=== Problem to work on ===
Every line in the listing below from the one with "def fenceCmd (s" through the one with "def execDumpFetch (src" is to be reproduced exactly, both ends included; leave out the rest.
-- Recorded data follows --
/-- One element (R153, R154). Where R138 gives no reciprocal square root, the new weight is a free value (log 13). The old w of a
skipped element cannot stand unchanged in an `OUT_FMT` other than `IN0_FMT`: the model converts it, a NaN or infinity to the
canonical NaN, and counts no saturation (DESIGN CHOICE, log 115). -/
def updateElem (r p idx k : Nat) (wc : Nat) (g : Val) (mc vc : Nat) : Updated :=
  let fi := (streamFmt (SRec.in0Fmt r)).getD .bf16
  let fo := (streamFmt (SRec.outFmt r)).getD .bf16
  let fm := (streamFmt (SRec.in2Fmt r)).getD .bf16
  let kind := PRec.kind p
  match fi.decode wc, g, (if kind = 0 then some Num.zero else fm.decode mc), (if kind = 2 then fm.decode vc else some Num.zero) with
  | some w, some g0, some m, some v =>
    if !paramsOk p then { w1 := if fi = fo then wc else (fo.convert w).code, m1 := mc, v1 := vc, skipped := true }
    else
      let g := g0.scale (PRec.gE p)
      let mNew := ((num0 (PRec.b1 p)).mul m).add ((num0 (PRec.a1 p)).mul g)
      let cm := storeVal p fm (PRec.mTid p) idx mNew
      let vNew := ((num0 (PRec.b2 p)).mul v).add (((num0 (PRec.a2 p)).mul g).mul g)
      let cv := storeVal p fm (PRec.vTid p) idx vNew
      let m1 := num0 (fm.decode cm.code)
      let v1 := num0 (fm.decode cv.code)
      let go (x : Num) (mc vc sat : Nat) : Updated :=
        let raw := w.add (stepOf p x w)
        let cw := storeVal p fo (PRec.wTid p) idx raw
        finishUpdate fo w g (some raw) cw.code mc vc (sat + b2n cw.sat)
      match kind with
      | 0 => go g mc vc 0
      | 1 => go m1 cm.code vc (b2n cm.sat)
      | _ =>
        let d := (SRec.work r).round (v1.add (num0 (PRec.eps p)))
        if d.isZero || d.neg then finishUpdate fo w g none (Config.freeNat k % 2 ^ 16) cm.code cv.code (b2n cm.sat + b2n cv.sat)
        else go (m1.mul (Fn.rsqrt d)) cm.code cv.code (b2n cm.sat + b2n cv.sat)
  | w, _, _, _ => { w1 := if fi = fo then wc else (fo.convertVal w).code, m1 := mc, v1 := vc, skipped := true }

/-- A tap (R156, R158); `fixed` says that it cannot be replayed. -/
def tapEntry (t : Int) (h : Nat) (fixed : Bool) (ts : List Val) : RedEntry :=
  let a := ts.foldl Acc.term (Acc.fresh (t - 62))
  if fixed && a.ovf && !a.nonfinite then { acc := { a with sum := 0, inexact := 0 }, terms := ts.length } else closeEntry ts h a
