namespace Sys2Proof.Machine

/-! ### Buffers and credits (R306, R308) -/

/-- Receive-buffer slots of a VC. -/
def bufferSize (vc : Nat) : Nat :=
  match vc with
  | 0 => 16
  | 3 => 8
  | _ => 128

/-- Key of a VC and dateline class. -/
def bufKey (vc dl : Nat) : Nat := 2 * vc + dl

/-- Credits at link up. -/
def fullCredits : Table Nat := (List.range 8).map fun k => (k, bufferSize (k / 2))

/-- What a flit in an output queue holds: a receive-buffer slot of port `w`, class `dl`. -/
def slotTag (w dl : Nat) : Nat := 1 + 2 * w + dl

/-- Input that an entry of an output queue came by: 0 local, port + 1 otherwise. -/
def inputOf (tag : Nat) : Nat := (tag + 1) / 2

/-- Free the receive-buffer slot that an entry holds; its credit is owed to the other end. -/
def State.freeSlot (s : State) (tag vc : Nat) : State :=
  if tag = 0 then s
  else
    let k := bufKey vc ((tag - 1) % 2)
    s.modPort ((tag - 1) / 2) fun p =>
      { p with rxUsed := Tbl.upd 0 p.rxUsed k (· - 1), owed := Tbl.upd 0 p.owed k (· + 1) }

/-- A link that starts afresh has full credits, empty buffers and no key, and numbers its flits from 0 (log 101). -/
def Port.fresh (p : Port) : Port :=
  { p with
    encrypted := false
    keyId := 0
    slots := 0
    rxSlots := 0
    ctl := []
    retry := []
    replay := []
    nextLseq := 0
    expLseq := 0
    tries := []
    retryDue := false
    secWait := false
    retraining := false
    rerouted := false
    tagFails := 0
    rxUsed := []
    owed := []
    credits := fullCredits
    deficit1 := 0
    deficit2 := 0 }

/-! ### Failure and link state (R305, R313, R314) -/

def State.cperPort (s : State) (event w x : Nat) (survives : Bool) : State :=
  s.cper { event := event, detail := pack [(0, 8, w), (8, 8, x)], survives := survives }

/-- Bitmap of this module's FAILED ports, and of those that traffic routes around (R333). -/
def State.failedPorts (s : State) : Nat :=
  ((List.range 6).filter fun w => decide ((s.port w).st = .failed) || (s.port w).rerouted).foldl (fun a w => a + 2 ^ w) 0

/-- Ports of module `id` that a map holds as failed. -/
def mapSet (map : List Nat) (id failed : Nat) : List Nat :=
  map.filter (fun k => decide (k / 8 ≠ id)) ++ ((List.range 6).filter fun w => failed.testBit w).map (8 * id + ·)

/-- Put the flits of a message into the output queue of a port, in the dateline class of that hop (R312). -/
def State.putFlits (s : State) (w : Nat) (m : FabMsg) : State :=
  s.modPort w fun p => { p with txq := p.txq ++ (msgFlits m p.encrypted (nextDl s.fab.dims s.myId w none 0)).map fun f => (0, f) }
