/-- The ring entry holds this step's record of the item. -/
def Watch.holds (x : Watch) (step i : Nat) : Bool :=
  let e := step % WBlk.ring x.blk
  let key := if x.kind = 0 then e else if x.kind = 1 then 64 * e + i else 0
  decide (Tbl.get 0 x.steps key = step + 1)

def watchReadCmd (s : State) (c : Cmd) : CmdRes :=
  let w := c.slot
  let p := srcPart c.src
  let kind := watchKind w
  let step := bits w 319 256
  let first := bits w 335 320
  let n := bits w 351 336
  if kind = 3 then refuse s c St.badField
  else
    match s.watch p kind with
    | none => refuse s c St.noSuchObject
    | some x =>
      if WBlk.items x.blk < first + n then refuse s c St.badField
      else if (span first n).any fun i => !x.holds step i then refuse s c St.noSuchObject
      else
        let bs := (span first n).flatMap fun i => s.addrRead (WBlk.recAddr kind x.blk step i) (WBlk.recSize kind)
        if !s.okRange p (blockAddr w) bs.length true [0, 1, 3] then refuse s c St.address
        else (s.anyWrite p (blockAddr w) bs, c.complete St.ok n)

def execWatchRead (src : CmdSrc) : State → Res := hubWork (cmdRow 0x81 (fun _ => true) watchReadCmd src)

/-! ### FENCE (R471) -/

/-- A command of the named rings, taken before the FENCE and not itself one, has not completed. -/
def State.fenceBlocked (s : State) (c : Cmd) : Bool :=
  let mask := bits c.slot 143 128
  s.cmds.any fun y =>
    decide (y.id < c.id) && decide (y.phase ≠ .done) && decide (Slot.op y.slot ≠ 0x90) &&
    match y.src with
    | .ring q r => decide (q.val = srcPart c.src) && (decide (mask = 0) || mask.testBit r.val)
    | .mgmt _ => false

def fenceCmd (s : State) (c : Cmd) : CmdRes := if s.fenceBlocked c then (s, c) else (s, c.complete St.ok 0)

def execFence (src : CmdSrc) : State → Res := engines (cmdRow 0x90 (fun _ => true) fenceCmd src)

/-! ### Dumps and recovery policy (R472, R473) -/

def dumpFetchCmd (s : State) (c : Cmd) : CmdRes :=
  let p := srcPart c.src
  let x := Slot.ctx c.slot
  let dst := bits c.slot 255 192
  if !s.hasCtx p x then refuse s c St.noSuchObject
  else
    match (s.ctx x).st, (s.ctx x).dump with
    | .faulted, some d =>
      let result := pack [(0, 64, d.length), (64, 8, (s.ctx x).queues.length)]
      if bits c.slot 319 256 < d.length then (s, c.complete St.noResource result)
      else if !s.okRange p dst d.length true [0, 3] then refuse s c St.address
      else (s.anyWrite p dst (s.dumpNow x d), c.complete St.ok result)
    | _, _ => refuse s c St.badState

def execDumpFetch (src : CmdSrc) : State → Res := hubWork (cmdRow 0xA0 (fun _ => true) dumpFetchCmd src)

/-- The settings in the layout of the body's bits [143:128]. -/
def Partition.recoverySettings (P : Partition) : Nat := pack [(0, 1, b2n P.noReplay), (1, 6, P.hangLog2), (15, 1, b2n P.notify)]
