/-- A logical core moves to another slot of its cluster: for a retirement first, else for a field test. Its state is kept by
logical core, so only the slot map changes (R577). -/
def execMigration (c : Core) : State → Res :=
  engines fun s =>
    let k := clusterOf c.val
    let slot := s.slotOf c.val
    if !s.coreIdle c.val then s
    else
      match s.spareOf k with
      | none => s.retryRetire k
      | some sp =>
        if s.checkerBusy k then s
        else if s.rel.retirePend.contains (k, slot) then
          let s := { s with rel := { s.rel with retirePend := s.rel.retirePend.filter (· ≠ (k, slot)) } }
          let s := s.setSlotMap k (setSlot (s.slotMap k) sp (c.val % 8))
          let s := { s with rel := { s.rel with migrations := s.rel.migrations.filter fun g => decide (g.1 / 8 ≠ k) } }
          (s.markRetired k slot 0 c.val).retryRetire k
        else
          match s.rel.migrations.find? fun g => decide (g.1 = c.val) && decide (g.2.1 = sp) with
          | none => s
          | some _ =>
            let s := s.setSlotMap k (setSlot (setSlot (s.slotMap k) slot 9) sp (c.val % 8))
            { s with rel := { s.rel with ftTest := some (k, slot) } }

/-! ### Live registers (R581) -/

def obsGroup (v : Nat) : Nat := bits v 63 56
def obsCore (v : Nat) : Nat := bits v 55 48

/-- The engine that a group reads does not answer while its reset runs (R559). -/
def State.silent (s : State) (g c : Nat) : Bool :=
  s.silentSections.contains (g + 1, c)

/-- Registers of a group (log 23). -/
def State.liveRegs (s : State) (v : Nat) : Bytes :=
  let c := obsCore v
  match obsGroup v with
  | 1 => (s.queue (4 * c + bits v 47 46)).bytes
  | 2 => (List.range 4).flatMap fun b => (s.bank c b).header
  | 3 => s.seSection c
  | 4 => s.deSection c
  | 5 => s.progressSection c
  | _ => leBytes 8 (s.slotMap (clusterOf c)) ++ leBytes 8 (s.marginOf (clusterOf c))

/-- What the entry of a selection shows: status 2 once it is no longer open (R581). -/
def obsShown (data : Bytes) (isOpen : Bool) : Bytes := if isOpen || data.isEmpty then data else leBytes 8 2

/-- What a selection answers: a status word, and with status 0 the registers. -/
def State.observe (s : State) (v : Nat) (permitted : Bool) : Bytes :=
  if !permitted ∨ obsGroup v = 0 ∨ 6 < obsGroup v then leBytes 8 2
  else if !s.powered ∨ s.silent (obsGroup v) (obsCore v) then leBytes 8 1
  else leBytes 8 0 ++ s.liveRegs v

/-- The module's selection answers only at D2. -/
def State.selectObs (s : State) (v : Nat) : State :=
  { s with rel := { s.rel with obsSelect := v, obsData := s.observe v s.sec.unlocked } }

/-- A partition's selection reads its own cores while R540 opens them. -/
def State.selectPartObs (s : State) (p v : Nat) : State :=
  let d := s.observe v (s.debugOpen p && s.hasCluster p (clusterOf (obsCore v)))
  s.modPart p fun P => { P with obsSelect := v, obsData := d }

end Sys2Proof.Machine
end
-- Recorded data concluded --
=== Solution for this task ===
def fenceCmd (s : State) (c : Cmd) : CmdRes := if s.fenceBlocked c then (s, c) else (s, c.complete St.ok 0)

def execFence (src : CmdSrc) : State → Res := engines (cmdRow 0x90 (fun _ => true) fenceCmd src)

/-! ### Dumps and recovery policy (R472, R473) -/

def dumpFetchCmd (s : State) (c : Cmd) : CmdRes :=
  let p := srcPart c.src
  let x := Slot.ctx c.slot
  let dst := bits c.slot 255 192
  if !s.hasCtx p x then refuse s c St.noSuchObject
  else
    match (s.ctx x).st, (s.ctx x).dump with
    | .faulted, some d =>
      let result := pack [(0, 64, d.length), (64, 8, (s.ctx x).queues.length)]
      if bits c.slot 319 256 < d.length then (s, c.complete St.noResource result)
      else if !s.okRange p dst d.length true [0, 3] then refuse s c St.address
      else (s.anyWrite p dst (s.dumpNow x d), c.complete St.ok result)
    | _, _ => refuse s c St.badState

def execDumpFetch (src : CmdSrc) : State → Res := hubWork (cmdRow 0xA0 (fun _ => true) dumpFetchCmd src)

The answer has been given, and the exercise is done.